--- Excerpted data Enclosed Below ---

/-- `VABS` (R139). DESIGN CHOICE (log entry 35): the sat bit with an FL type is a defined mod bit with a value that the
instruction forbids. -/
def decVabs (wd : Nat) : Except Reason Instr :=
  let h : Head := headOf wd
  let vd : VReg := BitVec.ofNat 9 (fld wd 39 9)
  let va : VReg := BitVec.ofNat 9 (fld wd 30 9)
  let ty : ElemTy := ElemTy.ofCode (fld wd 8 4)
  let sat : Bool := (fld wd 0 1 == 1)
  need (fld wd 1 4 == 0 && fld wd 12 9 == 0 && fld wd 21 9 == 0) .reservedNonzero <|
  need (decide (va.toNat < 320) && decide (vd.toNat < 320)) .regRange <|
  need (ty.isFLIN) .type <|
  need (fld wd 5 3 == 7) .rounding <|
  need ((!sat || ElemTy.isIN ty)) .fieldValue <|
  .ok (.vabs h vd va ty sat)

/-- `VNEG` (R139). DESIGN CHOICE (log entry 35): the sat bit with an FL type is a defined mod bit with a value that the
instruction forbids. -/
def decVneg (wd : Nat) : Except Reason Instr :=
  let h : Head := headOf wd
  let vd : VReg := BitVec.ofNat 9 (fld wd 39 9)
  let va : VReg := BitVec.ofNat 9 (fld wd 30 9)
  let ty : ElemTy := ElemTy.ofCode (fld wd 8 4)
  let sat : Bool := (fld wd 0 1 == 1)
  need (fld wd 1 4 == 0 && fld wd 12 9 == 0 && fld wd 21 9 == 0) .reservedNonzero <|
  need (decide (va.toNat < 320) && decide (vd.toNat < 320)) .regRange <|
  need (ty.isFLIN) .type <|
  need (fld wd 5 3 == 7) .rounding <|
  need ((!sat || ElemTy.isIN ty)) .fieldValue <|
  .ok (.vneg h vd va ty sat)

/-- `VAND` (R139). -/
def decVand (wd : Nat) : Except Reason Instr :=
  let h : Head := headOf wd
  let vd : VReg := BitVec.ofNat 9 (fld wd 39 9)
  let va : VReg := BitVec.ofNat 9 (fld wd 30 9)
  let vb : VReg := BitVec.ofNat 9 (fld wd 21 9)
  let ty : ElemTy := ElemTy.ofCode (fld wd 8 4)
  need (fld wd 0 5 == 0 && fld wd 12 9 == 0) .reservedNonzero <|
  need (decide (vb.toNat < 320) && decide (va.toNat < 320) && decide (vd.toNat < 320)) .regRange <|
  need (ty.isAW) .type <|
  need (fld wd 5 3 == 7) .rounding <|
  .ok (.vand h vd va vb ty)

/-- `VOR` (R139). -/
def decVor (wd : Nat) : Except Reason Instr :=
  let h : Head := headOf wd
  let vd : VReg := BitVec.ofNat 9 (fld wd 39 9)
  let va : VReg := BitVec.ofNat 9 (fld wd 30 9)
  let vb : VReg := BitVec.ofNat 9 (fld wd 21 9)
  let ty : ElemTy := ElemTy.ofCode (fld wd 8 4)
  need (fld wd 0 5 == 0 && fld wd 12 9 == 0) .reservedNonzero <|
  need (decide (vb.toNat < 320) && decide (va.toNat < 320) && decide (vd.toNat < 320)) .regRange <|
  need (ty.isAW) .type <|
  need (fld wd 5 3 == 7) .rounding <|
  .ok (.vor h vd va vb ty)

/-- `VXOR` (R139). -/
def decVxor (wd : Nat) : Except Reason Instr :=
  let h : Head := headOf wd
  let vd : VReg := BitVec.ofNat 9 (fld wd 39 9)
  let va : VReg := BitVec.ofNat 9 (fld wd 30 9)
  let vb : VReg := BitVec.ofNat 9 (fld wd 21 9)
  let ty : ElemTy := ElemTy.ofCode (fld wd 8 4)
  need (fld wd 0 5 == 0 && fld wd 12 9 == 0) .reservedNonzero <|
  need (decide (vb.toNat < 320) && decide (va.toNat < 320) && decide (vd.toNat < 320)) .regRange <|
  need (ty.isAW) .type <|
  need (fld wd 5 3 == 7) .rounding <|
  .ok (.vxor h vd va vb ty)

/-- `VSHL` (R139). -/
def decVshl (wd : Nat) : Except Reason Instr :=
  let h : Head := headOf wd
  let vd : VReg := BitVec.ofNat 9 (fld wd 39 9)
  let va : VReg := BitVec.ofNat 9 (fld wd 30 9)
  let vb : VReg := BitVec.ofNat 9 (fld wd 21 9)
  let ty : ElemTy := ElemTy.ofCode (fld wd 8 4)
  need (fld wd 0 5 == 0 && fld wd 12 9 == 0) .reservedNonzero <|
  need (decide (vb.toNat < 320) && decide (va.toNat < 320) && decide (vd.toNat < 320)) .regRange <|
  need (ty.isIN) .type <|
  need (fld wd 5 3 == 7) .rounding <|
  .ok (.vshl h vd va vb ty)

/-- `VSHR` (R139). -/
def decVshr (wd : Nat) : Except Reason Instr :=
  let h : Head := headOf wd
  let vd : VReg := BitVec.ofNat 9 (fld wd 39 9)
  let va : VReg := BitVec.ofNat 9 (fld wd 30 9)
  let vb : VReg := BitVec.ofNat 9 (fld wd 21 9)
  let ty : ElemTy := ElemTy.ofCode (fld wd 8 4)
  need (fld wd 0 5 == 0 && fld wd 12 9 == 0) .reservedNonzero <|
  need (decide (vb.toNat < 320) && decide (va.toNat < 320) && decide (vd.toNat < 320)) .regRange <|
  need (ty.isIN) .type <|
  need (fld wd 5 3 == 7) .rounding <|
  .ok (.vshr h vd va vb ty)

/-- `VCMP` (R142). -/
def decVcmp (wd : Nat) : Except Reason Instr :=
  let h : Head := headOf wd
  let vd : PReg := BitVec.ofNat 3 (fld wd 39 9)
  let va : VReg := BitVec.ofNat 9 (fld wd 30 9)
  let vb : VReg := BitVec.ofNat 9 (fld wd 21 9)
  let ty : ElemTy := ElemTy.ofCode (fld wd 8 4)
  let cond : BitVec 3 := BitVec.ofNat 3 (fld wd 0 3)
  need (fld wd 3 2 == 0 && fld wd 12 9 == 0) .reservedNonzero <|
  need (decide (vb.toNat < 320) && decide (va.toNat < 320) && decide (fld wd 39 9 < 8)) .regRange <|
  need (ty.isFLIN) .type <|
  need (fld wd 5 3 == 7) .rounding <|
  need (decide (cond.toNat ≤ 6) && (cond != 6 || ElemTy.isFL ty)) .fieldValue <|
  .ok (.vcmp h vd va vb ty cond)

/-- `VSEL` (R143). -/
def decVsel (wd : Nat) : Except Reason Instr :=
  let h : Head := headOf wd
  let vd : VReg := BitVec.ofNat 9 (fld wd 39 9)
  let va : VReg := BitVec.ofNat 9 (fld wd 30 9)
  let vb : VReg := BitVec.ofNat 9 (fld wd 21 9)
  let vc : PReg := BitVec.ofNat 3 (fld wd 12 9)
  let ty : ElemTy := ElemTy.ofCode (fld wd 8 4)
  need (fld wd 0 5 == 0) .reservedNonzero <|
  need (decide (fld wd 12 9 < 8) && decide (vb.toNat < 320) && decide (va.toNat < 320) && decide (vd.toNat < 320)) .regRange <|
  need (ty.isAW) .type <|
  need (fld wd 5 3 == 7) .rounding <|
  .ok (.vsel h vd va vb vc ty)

--- End of Enclosed Excerpted data ---

» **About this exercise**
Your answer must be every record above, set down exactly as written.

» **Output of the task**
/-- `VABS` (R139). DESIGN CHOICE (log entry 35): the sat bit with an FL type is a defined mod bit with a value that the
instruction forbids. -/
def decVabs (wd : Nat) : Except Reason Instr :=
  let h : Head := headOf wd
  let vd : VReg := BitVec.ofNat 9 (fld wd 39 9)
  let va : VReg := BitVec.ofNat 9 (fld wd 30 9)
  let ty : ElemTy := ElemTy.ofCode (fld wd 8 4)
  let sat : Bool := (fld wd 0 1 == 1)
  need (fld wd 1 4 == 0 && fld wd 12 9 == 0 && fld wd 21 9 == 0) .reservedNonzero <|
  need (decide (va.toNat < 320) && decide (vd.toNat < 320)) .regRange <|
  need (ty.isFLIN) .type <|
  need (fld wd 5 3 == 7) .rounding <|
  need ((!sat || ElemTy.isIN ty)) .fieldValue <|
  .ok (.vabs h vd va ty sat)

/-- `VNEG` (R139). DESIGN CHOICE (log entry 35): the sat bit with an FL type is a defined mod bit with a value that the
instruction forbids. -/
def decVneg (wd : Nat) : Except Reason Instr :=
  let h : Head := headOf wd
  let vd : VReg := BitVec.ofNat 9 (fld wd 39 9)
  let va : VReg := BitVec.ofNat 9 (fld wd 30 9)
  let ty : ElemTy := ElemTy.ofCode (fld wd 8 4)
  let sat : Bool := (fld wd 0 1 == 1)
  need (fld wd 1 4 == 0 && fld wd 12 9 == 0 && fld wd 21 9 == 0) .reservedNonzero <|
  need (decide (va.toNat < 320) && decide (vd.toNat < 320)) .regRange <|
  need (ty.isFLIN) .type <|
  need (fld wd 5 3 == 7) .rounding <|
  need ((!sat || ElemTy.isIN ty)) .fieldValue <|
  .ok (.vneg h vd va ty sat)

/-- `VAND` (R139). -/
def decVand (wd : Nat) : Except Reason Instr :=
  let h : Head := headOf wd
  let vd : VReg := BitVec.ofNat 9 (fld wd 39 9)
  let va : VReg := BitVec.ofNat 9 (fld wd 30 9)
  let vb : VReg := BitVec.ofNat 9 (fld wd 21 9)
  let ty : ElemTy := ElemTy.ofCode (fld wd 8 4)
  need (fld wd 0 5 == 0 && fld wd 12 9 == 0) .reservedNonzero <|
  need (decide (vb.toNat < 320) && decide (va.toNat < 320) && decide (vd.toNat < 320)) .regRange <|
  need (ty.isAW) .type <|
  need (fld wd 5 3 == 7) .rounding <|
  .ok (.vand h vd va vb ty)

/-- `VOR` (R139). -/
def decVor (wd : Nat) : Except Reason Instr :=
  let h : Head := headOf wd
  let vd : VReg := BitVec.ofNat 9 (fld wd 39 9)
  let va : VReg := BitVec.ofNat 9 (fld wd 30 9)
  let vb : VReg := BitVec.ofNat 9 (fld wd 21 9)
  let ty : ElemTy := ElemTy.ofCode (fld wd 8 4)
  need (fld wd 0 5 == 0 && fld wd 12 9 == 0) .reservedNonzero <|
  need (decide (vb.toNat < 320) && decide (va.toNat < 320) && decide (vd.toNat < 320)) .regRange <|
  need (ty.isAW) .type <|
  need (fld wd 5 3 == 7) .rounding <|
  .ok (.vor h vd va vb ty)

/-- `VXOR` (R139). -/
def decVxor (wd : Nat) : Except Reason Instr :=
  let h : Head := headOf wd
  let vd : VReg := BitVec.ofNat 9 (fld wd 39 9)
  let va : VReg := BitVec.ofNat 9 (fld wd 30 9)
  let vb : VReg := BitVec.ofNat 9 (fld wd 21 9)
  let ty : ElemTy := ElemTy.ofCode (fld wd 8 4)
  need (fld wd 0 5 == 0 && fld wd 12 9 == 0) .reservedNonzero <|
  need (decide (vb.toNat < 320) && decide (va.toNat < 320) && decide (vd.toNat < 320)) .regRange <|
  need (ty.isAW) .type <|
  need (fld wd 5 3 == 7) .rounding <|
  .ok (.vxor h vd va vb ty)

/-- `VSHL` (R139). -/
def decVshl (wd : Nat) : Except Reason Instr :=
  let h : Head := headOf wd
  let vd : VReg := BitVec.ofNat 9 (fld wd 39 9)
  let va : VReg := BitVec.ofNat 9 (fld wd 30 9)
  let vb : VReg := BitVec.ofNat 9 (fld wd 21 9)
  let ty : ElemTy := ElemTy.ofCode (fld wd 8 4)
  need (fld wd 0 5 == 0 && fld wd 12 9 == 0) .reservedNonzero <|
  need (decide (vb.toNat < 320) && decide (va.toNat < 320) && decide (vd.toNat < 320)) .regRange <|
  need (ty.isIN) .type <|
  need (fld wd 5 3 == 7) .rounding <|
  .ok (.vshl h vd va vb ty)

/-- `VSHR` (R139). -/
def decVshr (wd : Nat) : Except Reason Instr :=
  let h : Head := headOf wd
  let vd : VReg := BitVec.ofNat 9 (fld wd 39 9)
  let va : VReg := BitVec.ofNat 9 (fld wd 30 9)
  let vb : VReg := BitVec.ofNat 9 (fld wd 21 9)
  let ty : ElemTy := ElemTy.ofCode (fld wd 8 4)
  need (fld wd 0 5 == 0 && fld wd 12 9 == 0) .reservedNonzero <|
  need (decide (vb.toNat < 320) && decide (va.toNat < 320) && decide (vd.toNat < 320)) .regRange <|
  need (ty.isIN) .type <|
  need (fld wd 5 3 == 7) .rounding <|
  .ok (.vshr h vd va vb ty)

/-- `VCMP` (R142). -/
def decVcmp (wd : Nat) : Except Reason Instr :=
  let h : Head := headOf wd
  let vd : PReg := BitVec.ofNat 3 (fld wd 39 9)
  let va : VReg := BitVec.ofNat 9 (fld wd 30 9)
  let vb : VReg := BitVec.ofNat 9 (fld wd 21 9)
  let ty : ElemTy := ElemTy.ofCode (fld wd 8 4)
  let cond : BitVec 3 := BitVec.ofNat 3 (fld wd 0 3)
  need (fld wd 3 2 == 0 && fld wd 12 9 == 0) .reservedNonzero <|
  need (decide (vb.toNat < 320) && decide (va.toNat < 320) && decide (fld wd 39 9 < 8)) .regRange <|
  need (ty.isFLIN) .type <|
  need (fld wd 5 3 == 7) .rounding <|
  need (decide (cond.toNat ≤ 6) && (cond != 6 || ElemTy.isFL ty)) .fieldValue <|
  .ok (.vcmp h vd va vb ty cond)

/-- `VSEL` (R143). -/
def decVsel (wd : Nat) : Except Reason Instr :=
  let h : Head := headOf wd
  let vd : VReg := BitVec.ofNat 9 (fld wd 39 9)
  let va : VReg := BitVec.ofNat 9 (fld wd 30 9)
  let vb : VReg := BitVec.ofNat 9 (fld wd 21 9)
  let vc : PReg := BitVec.ofNat 3 (fld wd 12 9)
  let ty : ElemTy := ElemTy.ofCode (fld wd 8 4)
  need (fld wd 0 5 == 0) .reservedNonzero <|
  need (decide (fld wd 12 9 < 8) && decide (vb.toNat < 320) && decide (va.toNat < 320) && decide (vd.toNat < 320)) .regRange <|
  need (ty.isAW) .type <|
  need (fld wd 5 3 == 7) .rounding <|
  .ok (.vsel h vd va vb vc ty)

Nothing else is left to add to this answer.